Why the log is the truth

The single most common mistake new analysts make is to judge a step by its output — “a table appeared, so it worked.” It did not necessarily work. A program with a wrong type, a silent conversion, a duplicated key, or a missing-value trap runs to completion and prints a tidy table that is simply wrong. The log is where SAS confesses. The recurring test of this course — would someone else be able to understand, rerun, and verify this? — starts with reading the log on every step and comparing what it says to what you expected.

Two disciplines, applied to every step:

Read the log. Scan for the level of each message (NOTE / WARNING / ERROR) and read the load-bearing lines: how many observations were read, how many were created, and any message about types, merges, or missing values.
Verify the data. Independently of the log, check the data against expectations: row counts before and after a join, variable types with PROC CONTENTS, missingness with NMISS, ranges for impossible values, and a fixed seed on anything random.

The NOTE / WARNING / ERROR taxonomy

Every line SAS writes to the log carries a level. Learn to triage by level first, then read the content.

NOTE — informational (read it anyway)

A NOTE is SAS telling you what it did. Most NOTEs are routine — but several are load-bearing, because they report counts and silent conversions you must confirm. Never skim past the NOTEs. The two you read first are the observations-read and observations-created counts.

data work.participants_clean;
    set work.participants_typed;
    if region = "TEST" then delete;   /* drop the 2 internal test rows */
run;

SAS log (synthetic)
NOTE: There were 210 observations read from the data set WORK.PARTICIPANTS_TYPED.
NOTE: 2 observations deleted (region = "TEST").
NOTE: The data set WORK.PARTICIPANTS_CLEAN has 208 observations and 11 variables.
NOTE: DATA statement used (Total process time): real time 0.04 seconds

What the log should say, and the check. It reads 210 observations, deletes 2, and creates 208 — and 210 − 2 = 208, which matches the locked arithmetic on the way from 210 raw rows to 200 clean participants. The workflow move is to read the count NOTE against a number you wrote down first. If the “observations read” or “observations created” line is not what you expected, stop — something upstream is wrong, and no later table will fix it.

WARNING — something may be wrong (the step still ran)

A WARNING means SAS finished the step but suspects a problem. The program did not stop, so the output looks fine — which is exactly why a WARNING is dangerous: it is a silent landmine. The course’s signature WARNING is the many-to-many merge.

data work.bad_merge;
    merge work.participants work.screenings;   /* both have repeated participant_id */
    by participant_id;
run;

SAS log (synthetic)
WARNING: MERGE statement has more than one data set with repeats of BY values.
NOTE: The data set WORK.BAD_MERGE has 600 observations and 14 variables.

What it means, and the fix.
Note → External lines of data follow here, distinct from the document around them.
-- ==== Sys2Proof/Safety.lean ====
section
/-! DEFINITION. The terms claims are stated in: what a bus history must look like (the protocol of
spec/40_port_driver.md R101, R102), the state after a list of port writes, the port writes the rules give in plain
arithmetic, a sequence of commands at the abstract level (spec/00_scope.md R6), a completed run
(spec/70_reset_and_hazards.md R309), and the invariant of the state. -/

namespace Sys2Proof.Machine

/-! ### Bus histories -/

/-- The status bytes read in a history, in order. -/
def statusReads (evs : List Event) : List Byte :=
  evs.filterMap fun e => match e with
    | .sr b => some b
    | _ => none

/-- The bytes written to the port locations in a history, in order (R34: what the contract is about). -/
def busWrites (evs : List Event) : List (Loc × Byte) :=
  evs.filterMap fun e => match e with
    | .w l v => some (l, v)
    | _ => none

/-- How many settles of a history exhausted their cap. -/
def capCount (evs : List Event) : Nat := evs.countP fun e => e == .capx

/-- What one settle leaves in the history (R102): in FIXED mode one delay marker; in POLL mode fewer than BUSY_CAP busy
answers and then a ready one, or BUSY_CAP busy answers and the cap event. -/
def SettleEvents (k : Config) (evs : List Event) : Prop :=
  match k.settleMode with
  | .fixed => evs = [.settle k.settleIter]
  | .poll =>
    (∃ (busy : List Byte) (ready : Byte), busy.length < k.busyCap ∧ (∀ b ∈ busy, b.getLsbD k.busyBit = true) ∧
      ready.getLsbD k.busyBit = false ∧ evs = busy.map .sr ++ [.sr ready]) ∨
    (∃ busy : List Byte, busy.length = k.busyCap ∧ (∀ b ∈ busy, b.getLsbD k.busyBit = true) ∧
      evs = busy.map .sr ++ [.capx])

/-- What the port write of one (port, register, value) triple leaves in the history (R101): address byte, settle, data
byte, settle. -/
def PortWriteEvents (k : Config) (w : Port × Byte × Byte) (evs : List Event) : Prop :=
  ∃ s1 s2, SettleEvents k s1 ∧ SettleEvents k s2 ∧
    evs = [.w (addrLoc w.1) w.2.1] ++ s1 ++ [.w (dataLoc w.1) w.2.2] ++ s2

/-- What a list of port writes leaves in the history, one after another (R59). -/
def WriteEvents (k : Config) : List (Port × Byte × Byte) → List Event → Prop
  | [], evs => evs = []
  | w :: ws, evs => ∃ e1 e2, PortWriteEvents k w e1 ∧ WriteEvents k ws e2 ∧ evs = e1 ++ e2

/-- What PLAYBUF leaves in the history (R233): each sample's port write, then its wait marker. -/
def PlayEvents (k : Config) (div : BitVec 16) : List Byte → List Event → Prop
  | [], evs => evs = []
  | x :: xs, evs => ∃ e1 e2, PortWriteEvents k (.p0, k.regDacData, x) e1 ∧ PlayEvents k div xs e2 ∧
      evs = e1 ++ [.swait div] ++ e2

/-- A history every piece of which is a whole port write, a wait marker, or a status read of a query. -/
inductive ProtocolEvents (k : Config) : List Event → Prop
  | nil : ProtocolEvents k []
  | write {w e1 e2} : PortWriteEvents k w e1 → ProtocolEvents k e2 → ProtocolEvents k (e1 ++ e2)
  | wait {d e2} : ProtocolEvents k e2 → ProtocolEvents k (.swait d :: e2)
  | query {b e2} : ProtocolEvents k e2 → ProtocolEvents k (.sr b :: e2)

/-- The chip's `n`-th answer from the state `s` on, counted from 0: the listed one, or a free value (R56). -/
def answer (s : State) (n : Nat) : Byte := s.oracle.getD n (Config.freeStatus (s.reads + n))

/-- The status reads of the history are the chip's answers, in the order they are consumed (R56, R59 (d)). -/
def Answered (s : State) (evs : List Event) : Prop :=
  statusReads evs = (List.range (statusReads evs).length).map (answer s)

/-- `s` with the history extended by `evs`: the answers consumed, the cap events counted (saturating, R35), nothing else
changed. -/
def busAfter (s : State) (evs : List Event) : State :=
  { s with
    trace := s.trace ++ evs
    reads := s.reads + (statusReads evs).length
    oracle := s.oracle.drop (statusReads evs).length
    capx := BitVec.ofNat 32 (min (s.capx.toNat + capCount evs) 0xFFFFFFFF) }

/-- `u` is `s` after exactly the port writes `ws`, in order, every byte followed by its settle, and nothing else. -/
def AfterWrites (s : State) (ws : List (Port × Byte × Byte)) (u : State) : Prop :=
  ∃ evs, WriteEvents s.cfg ws evs ∧ Answered s evs ∧ u = busAfter s evs

/-- Two states whose bus side is the same: history, answers, counters. -/
def SameBus (s t : State) : Prop :=
  t.trace = s.trace ∧ t.oracle = s.oracle ∧ t.reads = s.reads ∧ t.capx = s.capx

/-! ### The port writes of the rules, in plain arithmetic -/

/-- The write of value `v` to the per-channel register with base `base` of channel `c`: port `c div 3`, number
`base + c mod 3` (R121, R124). -/
def chanWrite (c : Fin 6) (base : Byte) (v : Nat) : Port × Byte × Byte :=
  (if c.val < 3 then .p0 else .p1, regNumber (base.toNat + c.val % 3), BitVec.ofNat 8 v)

/-- The write of value `v` to the per-operator register with base `base` of operator `o` of channel `c`: number
`base + (bit 0 of o) * 8 + (bit 1 of o) * 4 + c mod 3` (R120, R125). -/
def operWrite (c : Fin 6) (o : Fin 4) (base : Byte) (v : Nat) : Port × Byte × Byte :=
  (if c.val < 3 then .p0 else .p1, regNumber (base.toNat + (o.val % 2 * 8 + o.val / 2 * 4) + c.val % 3),
    BitVec.ofNat 8 v)

/-- The two writes of a frequency, high byte before low byte (R146). -/
def freqWrites (k : Config) (c : Fin 6) (block fnum : Nat) : List (Port × Byte × Byte) :=
  [chanWrite c k.regFreqHi (block * 8 + fnum / 256), chanWrite c k.regFreqLo (fnum % 256)]

/-- The seven writes of one operator of a patch (R154). -/
def patchOpWrites (k : Config) (c : Fin 6) (o : Fin 4) (p : PatchOp) : List (Port × Byte × Byte) :=
  [operWrite c o k.regDtMul (p.detune % 8 * 16 + p.multiply % 16),
    operWrite c o k.regTl (p.totalLevel % 128),
    operWrite c o k.regRsAr (p.rateScale % 4 * 64 + p.attackRate % 32),
    operWrite c o k.regAmD1r (p.amEnable % 2 * 128 + p.decay1Rate % 32),
    operWrite c o k.regD2r (p.decay2Rate % 32),
    operWrite c o k.regD1lRr (p.sustainLevel % 16 * 16 + p.releaseRate % 16),
    operWrite c o k.regSsgEg (p.ssgEg % 16)]

/-- The 30 writes of a patch (R154). -/
def patchWrites (k : Config) (c : Fin 6) (p : Patch) : List (Port × Byte × Byte) :=
  [chanWrite c k.regAlgFb (p.feedback % 8 * 8 + p.algorithm % 8),
    chanWrite c k.regPan (p.pan % 256 / 16 * 16 + p.pan % 8)] ++
    patchOpWrites k c 0 p.op0 ++ patchOpWrites k c 1 p.op1 ++ patchOpWrites k c 2 p.op2 ++
    patchOpWrites k c 3 p.op3

/-- The shadow of an operator after a patch (R153). -/
def patchOpShadow (p : PatchOp) : OpState where
  detune := BitVec.ofNat 3 p.detune
  multiply := BitVec.ofNat 4 p.multiply
  totalLevel := BitVec.ofNat 7 p.totalLevel
  rateScale := BitVec.ofNat 2 p.rateScale
  attackRate := BitVec.ofNat 5 p.attackRate
  amEnable := p.amEnable % 2 == 1
  decay1Rate := BitVec.ofNat 5 p.decay1Rate
  decay2Rate := BitVec.ofNat 5 p.decay2Rate
  sustainLevel := BitVec.ofNat 4 p.sustainLevel
  releaseRate := BitVec.ofNat 4 p.releaseRate
  ssgEg := BitVec.ofNat 4 p.ssgEg

/-- The shadow of a channel after a patch; `block`, `fnum` and `carrier` stay (R153). -/
def patchShadow (x : ChState) (p : Patch) : ChState :=
  { x with
    algorithm := BitVec.ofNat 3 p.algorithm
    feedback := BitVec.ofNat 3 p.feedback
    left := p.pan / 128 % 2 == 1
    right := p.pan / 64 % 2 == 1
    ams := BitVec.ofNat 2 (p.pan / 16)
    pms := BitVec.ofNat 3 p.pan
    op := #v[patchOpShadow p.op0, patchOpShadow p.op1, patchOpShadow p.op2, patchOpShadow p.op3] }

/-- One operator's shadow as its eleven bytes of a patch record (R76, R162). -/
def shadowOpBytes (x : OpState) : List Byte :=
  [BitVec.ofNat 8 x.detune.toNat, BitVec.ofNat 8 x.multiply.toNat, BitVec.ofNat 8 x.totalLevel.toNat,
    BitVec.ofNat 8 x.rateScale.toNat, BitVec.ofNat 8 x.attackRate.toNat, BitVec.ofNat 8 x.amEnable.toNat,
    BitVec.ofNat 8 x.decay1Rate.toNat, BitVec.ofNat 8 x.decay2Rate.toNat, BitVec.ofNat 8 x.sustainLevel.toNat,
    BitVec.ofNat 8 x.releaseRate.toNat, BitVec.ofNat 8 x.ssgEg.toNat]

/-- A channel's shadow as a patch record (R76, R162). -/
def shadowBytes (x : ChState) : List Byte :=
  [BitVec.ofNat 8 x.algorithm.toNat, BitVec.ofNat 8 x.feedback.toNat,
    BitVec.ofNat 8 (x.left.toNat * 128 + x.right.toNat * 64 + x.ams.toNat * 16 + x.pms.toNat)] ++
    shadowOpBytes x.op[0] ++ shadowOpBytes x.op[1] ++ shadowOpBytes x.op[2] ++ shadowOpBytes x.op[3]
This WARNING says a DATA-step MERGE matched a key (participant_id) that repeats in both inputs — a many-to-many merge, which is almost always a bug: SAS pairs rows in a way you did not intend and the row count is meaningless (here a fabricated 600). The fix is to use a proper one-to-many key or a PROC SQL join that makes the relationship explicit, and then check the row count — the inner join of participants × screenings should return 594 rows, not 600. A WARNING is not “safe to ignore”; it is a question you must answer.

ERROR — the step failed (no valid output)
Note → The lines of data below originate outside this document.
-- ==== Sys2Proof/Laws/Operands.lean ====
section
/-! SUPPORT. Operand checks, the addressing mappings and the register byte formats, each said once in plain arithmetic. -/

namespace Sys2Proof.Machine

/-! ### Operand checks -/

theorem withChannel_fin (c : Fin 6) (s : State) (k : Fin 6 → Result) : withChannel c.val s k = k c := by
  simp [withChannel]

theorem withChannel_ge {ch : Nat} (h : 6 ≤ ch) (s : State) (k : Fin 6 → Result) :
    withChannel ch s k = .refused (.badChannel s.cp) := by
  simp [withChannel, refuse, Nat.not_lt.mpr h]

theorem withOperator_fin (o : Fin 4) (s : State) (k : Fin 4 → Result) : withOperator o.val s k = k o := by
  simp [withOperator]

theorem withOperator_ge {op : Nat} (h : 4 ≤ op) (s : State) (k : Fin 4 → Result) :
    withOperator op s k = .refused (.badOperator s.cp) := by
  simp [withOperator, refuse, Nat.not_lt.mpr h]

theorem withPort_ge {port : Nat} (h : 2 ≤ port) (s : State) (k : Port → Result) :
    withPort port s k = .refused (.badPort s.cp) := by
  match port, h with
  | n + 2, _ => rfl

theorem withEnvSpeed_legal {n : Nat} {s : State} (h : 1 ≤ n ∧ n < 2 ^ s.cfg.envSpeedWidth) (k : Nat → Result) :
    withEnvSpeed n s k = k n := by
  simp [withEnvSpeed, h]

theorem withEnvSpeed_illegal {n : Nat} {s : State} (h : ¬(1 ≤ n ∧ n < 2 ^ s.cfg.envSpeedWidth)) (k : Nat → Result) :
    withEnvSpeed n s k = .refused (.badEnvSpeed s.cp) := by
  simp only [withEnvSpeed, h, if_false, refuse]

theorem withVibSpeed_legal {n : Nat} (h : 1 ≤ n ∧ n ≤ 8) (s : State) (k : BitVec 4 → Result) :
    withVibSpeed n s k = k (BitVec.ofNat _ n) := by
  simp [withVibSpeed, h, mask]

theorem withVibSpeed_illegal {n : Nat} (h : ¬(1 ≤ n ∧ n ≤ 8)) (s : State) (k : BitVec 4 → Result) :
    withVibSpeed n s k = .refused (.badVibSpeed s.cp) := by
  simp only [withVibSpeed, h, if_false, refuse]

theorem withVibrato_present {c : Fin 6} {s : State} (h : (s.vibOf c).present = true) (k : Result) :
    withVibrato c s k = k := by
  simp [withVibrato, h]

theorem withVibrato_absent {c : Fin 6} {s : State} (h : (s.vibOf c).present = false) (k : Result) :
    withVibrato c s k = .refused (.vibAbsent s.cp) := by
  simp [withVibrato, h, refuse]

/-! ### Operator addressing -/

theorem route_port (c : Fin 6) : (route c).1 = if c.val < 3 then .p0 else .p1 := by
  revert c; decide

theorem route_local (c : Fin 6) : (route c).2 = c.val % 3 := by
  revert c; decide

theorem regOffset_bits (o : Fin 4) : regOffset o = o.val % 2 * 8 + o.val / 2 * 4 := by
  revert o; decide

/-- A per-channel register's write is `chanWrite` (R124). -/
theorem chanWrite_eq (c : Fin 6) (base v : Byte) (n : Nat) (h : v = BitVec.ofNat 8 n) :
    ((route c).1, chReg base c, v) = chanWrite c base n := by
  simp only [chanWrite, chReg, route_port, route_local, h]

/-- A per-operator register's write is `operWrite` (R125). -/
theorem operWrite_eq (c : Fin 6) (o : Fin 4) (base v : Byte) (n : Nat) (h : v = BitVec.ofNat 8 n) :
    ((route c).1, opReg base c o, v) = operWrite c o base n := by
  simp only [operWrite, opReg, route_port, route_local, regOffset_bits, h]

theorem keysel_arith (c : Fin 6) : keysel c = BitVec.ofNat 8 (if c.val < 3 then c.val else c.val + 1) := by
  revert c; decide

/-! ### Register byte formats -/

/-- Packing a field above another that leaves its bits free is addition. -/
theorem pack_eq (a b : Byte) (k : Nat) (hb : b.toNat < 2 ^ k) (ha : a.toNat * 2 ^ k < 256) :
    (a <<< k) ||| b = BitVec.ofNat 8 (a.toNat * 2 ^ k + b.toNat) := by
  apply BitVec.eq_of_toNat_eq
  have hs : a.toNat <<< k % 256 = a.toNat <<< k := Nat.mod_eq_of_lt (by rwa [Nat.shiftLeft_eq])
  rw [BitVec.toNat_or, BitVec.toNat_shiftLeft, hs, ← Nat.shiftLeft_add_eq_or_of_lt hb, Nat.shiftLeft_eq,
    BitVec.toNat_ofNat]
  have hlt : a.toNat * 2 ^ k + b.toNat < 256 := by
    have h256 : a.toNat <<< k ||| b.toNat < 2 ^ 8 :=
      Nat.or_lt_two_pow (by rw [Nat.shiftLeft_eq]; exact ha) b.isLt
    rwa [← Nat.shiftLeft_add_eq_or_of_lt hb, Nat.shiftLeft_eq] at h256
  exact (Nat.mod_eq_of_lt hlt).symm

theorem setWidth8_ofNat (w n : Nat) :
    (BitVec.ofNat w n).setWidth 8 = BitVec.ofNat 8 (n % 2 ^ w) := by
  apply BitVec.eq_of_toNat_eq
  simp only [BitVec.toNat_setWidth, BitVec.toNat_ofNat]

theorem bit_mask1 (n : Nat) : bit (mask1 n) = BitVec.ofNat 8 (n % 2) := by
  rcases Nat.mod_two_eq_zero_or_one n with h | h <;>
    simp [bit, mask1, Nat.testBit_zero, h]

theorem fAlgFb_arith (a f : BitVec 3) : fAlgFb a f = BitVec.ofNat 8 (f.toNat * 8 + a.toNat) := by
  revert a f; decide

theorem fPan_arith (l r : Bool) (a : BitVec 2) (m : BitVec 3) :
    fPan l r a m = BitVec.ofNat 8 (l.toNat * 128 + r.toNat * 64 + a.toNat * 16 + m.toNat) := by
  revert l r a m; decide

theorem fFreqHi_arith (b : BitVec 3) (n : BitVec 11) :
    fFreqHi b n = BitVec.ofNat 8 (b.toNat * 8 + n.toNat / 256) := by
  have hn := n.isLt
  have hb := b.isLt
  have h1 : (BitVec.setWidth 8 (n >>> 8)).toNat = n.toNat / 256 := by
    simp only [BitVec.toNat_setWidth, BitVec.toNat_ushiftRight, Nat.shiftRight_eq_div_pow]; omega
  have h2 : (BitVec.setWidth 8 b).toNat = b.toNat := by
    simp only [BitVec.toNat_setWidth]; omega
  rw [fFreqHi, pack_eq _ _ 3 (by rw [h1]; omega) (by rw [h2]; omega), h1, h2]
  rfl

theorem fFreqLo_arith (n : BitVec 11) : fFreqLo n = BitVec.ofNat 8 (n.toNat % 256) := by
  apply BitVec.eq_of_toNat_eq
  simp only [fFreqLo, BitVec.toNat_setWidth, BitVec.toNat_ofNat]; omega

theorem fKey_arith (m : BitVec 4) (c : Fin 6) :
    fKey m c = BitVec.ofNat 8 (m.toNat * 16 + if c.val < 3 then c.val else c.val + 1) := by
  revert m c; decide

theorem fDtMul_arith (d : BitVec 3) (m : BitVec 4) : fDtMul d m = BitVec.ofNat 8 (d.toNat * 16 + m.toNat) := by
  revert d m; decide

theorem fTl_arith (t : BitVec 7) : fTl t = BitVec.ofNat 8 t.toNat := by
  revert t; decide

theorem fRsAr_arith (r : BitVec 2) (a : BitVec 5) : fRsAr r a = BitVec.ofNat 8 (r.toNat * 64 + a.toNat) := by
  revert r a; decide

theorem fAmD1r_arith (a : Bool) (d : BitVec 5) : fAmD1r a d = BitVec.ofNat 8 (a.toNat * 128 + d.toNat) := by
  revert a d; decide

theorem fD2r_arith (d : BitVec 5) : fD2r d = BitVec.ofNat 8 d.toNat := by
  revert d; decide

theorem fD1lRr_arith (s r : BitVec 4) : fD1lRr s r = BitVec.ofNat 8 (s.toNat * 16 + r.toNat) := by
  revert s r; decide

theorem fSsgEg_arith (g : BitVec 4) : fSsgEg g = BitVec.ofNat 8 g.toNat := by
  revert g; decide

theorem fTmrAHi_arith (v : BitVec 10) : fTmrAHi v = BitVec.ofNat 8 (v.toNat / 4) := by
  apply BitVec.eq_of_toNat_eq
  simp only [fTmrAHi, BitVec.toNat_setWidth, BitVec.toNat_ushiftRight, Nat.shiftRight_eq_div_pow,
    BitVec.toNat_ofNat]

theorem fTmrALo_arith (v : BitVec 10) : fTmrALo v = BitVec.ofNat 8 (v.toNat % 4) := by
  apply BitVec.eq_of_toNat_eq
  have h : (BitVec.setWidth 8 v).toNat &&& 3 = (BitVec.setWidth 8 v).toNat % 4 :=
    Nat.and_two_pow_sub_one_eq_mod _ 2
  rw [fTmrALo, BitVec.toNat_and, show (0x3 : Byte).toNat = 3 from rfl, h]
  simp only [BitVec.toNat_setWidth, BitVec.toNat_ofNat]
  omega

end Sys2Proof.Machine
end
An ERROR stops the step. Any output after an ERROR is stale or absent, so an ERROR is the easiest to catch — it is loud — but you still have to read why. The classic course ERROR is a by-group step run on unsorted data.

proc means data=work.screenings;
    by site;            /* ERROR: data are not sorted by site */
    var systolic_bp;
run;

SAS log (synthetic)
ERROR: Data set WORK.SCREENINGS is not sorted in ascending sequence. The current
       BY group has site = North and the next BY group has site = Central.
NOTE: The SAS System stopped processing this step because of errors.
NOTE: There were 70 observations read from the data set WORK.SCREENINGS.

What it means, and the fix. A BY site; statement requires the data to be sorted by site first (or to carry a sort indicator). Add a PROC SORT ... BY site; before the step. The lesson: by-group processing is sort-dependent, and the ERROR — not the missing table — is what tells you so.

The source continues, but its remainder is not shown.